I  don't know if the approach of comparing the ESPOL compiler source to our Algol compiler source saved any time, but it did appear to result in a more reliable migration. The time from completing the proofreading pass to the first completely successful compile of an ESPOL program was less than two weeks. At this point we have successfully compiled two programs, a small bootstrap program, KERNAL, that I transcribed from a bitsavers listing, and the significantly larger system cold/cool-start loader program, COOL, which Nigel kindly transcribed.

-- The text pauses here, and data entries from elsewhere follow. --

-- ==== Sys2Proof/Machine/Windows.lean ====
section
/-! DEFINITION. Windows.lean: anchoring (chapter 1, section 1.6) and the window handling: halfwidths, considerations,
snapshots, expiries, volumetric placement and manifold confirmation (chapter 5). -/

namespace Sys2Proof.Machine

/-! ### Forming a window (R84 to R90) -/

/-- R84: the predicted mix of an interface: base mix plus the standstill count times the growth, at most the max mix. -/
def predictedMix (p : PairEntry) (standstills : Nat) : Nat := min p.maxMix (p.baseMix + standstills * p.growth)

/-- R85: the halfwidth of an interface at a position with a predicted mix. -/
def halfwidth (s : State) (pos mix : Nat) : Nat :=
  min s.tables.params.maxHalfwidth
    (s.tables.params.minHalfwidth + s.tables.params.toleranceRate * (pos - s.lt.sLast) / 1000 + mix / 2 + s.lt.gap)

/-- The state of a channel. -/
def channelMode (s : State) (c : Channel) : ChannelMode := (s.sd.get c).mode

/-- R87: the primary channel of a candidate. -/
def primaryChannel (s : State) : Option Channel :=
  if channelMode s .advance ≠ .off then some .advance
  else if channelMode s .manifold ≠ .off then some .manifold
  else none

/-- R87: where the edges of a window stand: one lead volume later for MANIFOLD. -/
def windowCentre (s : State) (primary : Option Channel) (pos : Nat) : Int :=
  if primary = some .manifold then (pos : Int) + s.tables.params.leadVolume else pos

/-- R106: the rank of a product, 9 where it is not defined. -/
def rankOf (tb : Tables) (product : Nat) : Nat := ((productOf tb product).map (·.rank)).getD 9

/-- R106: the pair rule as the Cut Planner resolves it: TRANSMIX is degraded by rank without a TRANSMIX route. -/
def resolveRule (tb : Tables) (ahead behind : Nat) : PairRule :=
  match (pairOf tb ahead behind).rule with
  | .transmix =>
    if (firstTransmix tb).isSome then .transmix
    else if rankOf tb ahead < rankOf tb behind then .toAhead
    else if rankOf tb behind < rankOf tb ahead then .toBehind
    else .split
  | r => r

/-- R89: h clamped between fd and fa. -/
def snapshotH (fd fa h : Nat) : Nat := min fa (max fd h)

/-- R89: t clamped between h and fa. -/
def snapshotT (fa h t : Nat) : Nat := max h (min fa t)

/-- R66: the body mean of a channel. -/
def bodyMean (c : ChannelState) : Option Int := meanOf c.body

/-- R90: the density of the product ahead as the primary channel offers it. -/
def aheadDensity (c : ChannelState) (ahead : Entry) : Int :=
  if c.mode = .clean ∧ Config.acquireCount ≤ c.body.length then (bodyMean c).getD ahead.density else ahead.density

/-- R90: the contrast for a primary channel. -/
def windowContrast (s : State) (c : Channel) (ahead e : Entry) : Nat :=
  ((e.density : Int) - aheadDensity (s.sd.get c) ahead).natAbs

/-- R109: the disposition a snapshot records for a batch. -/
def recordedDisposition (tb : Tables) (e : Entry) : Disposition := e.disposition.getD (defaultDisposition tb)

/-- R89: the snapshot of an interface between two entries. -/
def formSnapshot (s : State) (ahead e : Entry) (i : Interface) (primary : Option Channel) (contrast : Option Nat)
    (low : Bool) : Snapshot :=
  let p := pairOf s.tables ahead.product e.product
  let mix := predictedMix p i.standstills
  let h := snapshotH s.tables.params.fd s.tables.params.fa p.h
  { rule := resolveRule s.tables ahead.product e.product
    h := h
    t := snapshotT s.tables.params.fa h p.t
    mix := mix
    halfwidth := halfwidth s i.pos mix
    contrast := contrast
    lowContrast := low
    dispAhead := recordedDisposition s.tables ahead
    dispBehind := recordedDisposition s.tables e
    primary := primary
    maxMix := p.maxMix
    fd := s.tables.params.fd
    fa := s.tables.params.fa }

/-- R109: a batch without a disposition is supplied with the default: the event and the ticket flag. -/
def supplyDefault (e : Entry) (detail : Int) (s : State) : State :=
  if e.disposition.isSome then s
  else
    (s.setTrain (markBatch e.id (fun f => { f with defaultDisposition := true }) s.lt.train)).post .defaultDisposition
      e.id detail

/-- R89, R109: the snapshot of an interface is taken. -/
def takeSnapshot (ahead e : Entry) (sn : Snapshot) (s : State) : State :=
  supplyDefault e 2 (supplyDefault ahead 1
    (s.setTrain (modInterface e.id (fun i => { i with snapshot := some sn }) s.lt.train)))

/-! ### Volumetric placement (R95, R18) -/

/-- R95: the volumetric cut points of a position and a predicted mix. -/
def volumetricPoints (tb : Tables) (pos mix : Nat) : List CutPoint :=
  let half := mix * tb.params.volumetricFactor / 1000 / 2
  [⟨.h, pos - half⟩, ⟨.mid, pos⟩, ⟨.t, pos + half⟩]

/-- Whether a channel holds the interface of a batch, active or waiting. -/
def channelHolds (s : State) (id : Nat) (c : Channel) : Bool :=
  ((s.sd.get c).active.map (·.batch)) == some id || ((s.sd.get c).waiting.map (·.batch)) == some id

/-- R95: a channel that still holds the interface is handed a release. -/
def releaseFrom (id : Nat) (c : Channel) (s : State) : State :=
  if channelHolds s id c then s.hand (.channelRelease c id) else s

/-- R95: the volumetric points of an interface are handed to the Cut Planner. -/
def handPoints (id : Nat) (s : State) : State :=
  match interfaceOf id s.lt.train with
  | none => s
  | some i =>
    match i.snapshot with
    | none => s
    | some sn => s.hand (.volumetricPointsToCutPlanner id (volumetricPoints s.tables i.pos sn.mix) .routeController)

The final step in this process, which I am just beginning, is to instrument the emulator with the ability to load an object code file produced by the ESPOLXEM compiler, store the contents of that file appropriately in memory, initialize the processor registers, and initiate execution of the program. Once that is in place, we can start writing test cases to exercise the emulator.

We Are Not Alone

When we started this project, Nigel and I assumed that we would be the only ones on the planet foolish enough to attempt such a thing, and among only a few who would be at all interested in it. It therefore came as quite a surprise to be contacted this summer by not one, but two other people who are working on B5500 emulators. Sid McHarg in Seattle, Washington, started out simply trying to emulate the lights on the B5500 operator console, and when that proved insufficiently satisfying, decided to try emulating the whole thing. He started perhaps a year ago, and is now quite far along, with significant pieces of the system running. Sid is building his emulator using C++ on an Apple Macintosh.

A few months ago, Terry Heidelberg found our project on the web and contacted me. After some email exchanges, Terry decided to try his hand at building an emulator himself. He is proceeding with Python. We have given him access to our ALGOLXEM and ESPOLXEM cross compilers, and I believe he has managed to get some test cases running, but at last word was still working on significant parts of the instruction set.

The 50th anniversary of first customer shipment for the Burroughs B5000 will occur in early 2013. The 50th anniversary for the B5500 will be in early 2015. It is interesting that after all that time, there is so much interest in reviving this radically innovative architecture.

At present, we are staying in contact with these other projects and sharing questions and information, but not emulator code or design details. Speaking on Nigel's and my behalf, we don't want to know too much about how the other guys are going about their efforts, thinking it will be much healthier if we all proceed in our independent ways to get something working. Once we get to that point, it will be very interesting to be able to peek under each others' hoods and see how we each approached the emulator design differently. Meanwhile, we have a lot of work left to do.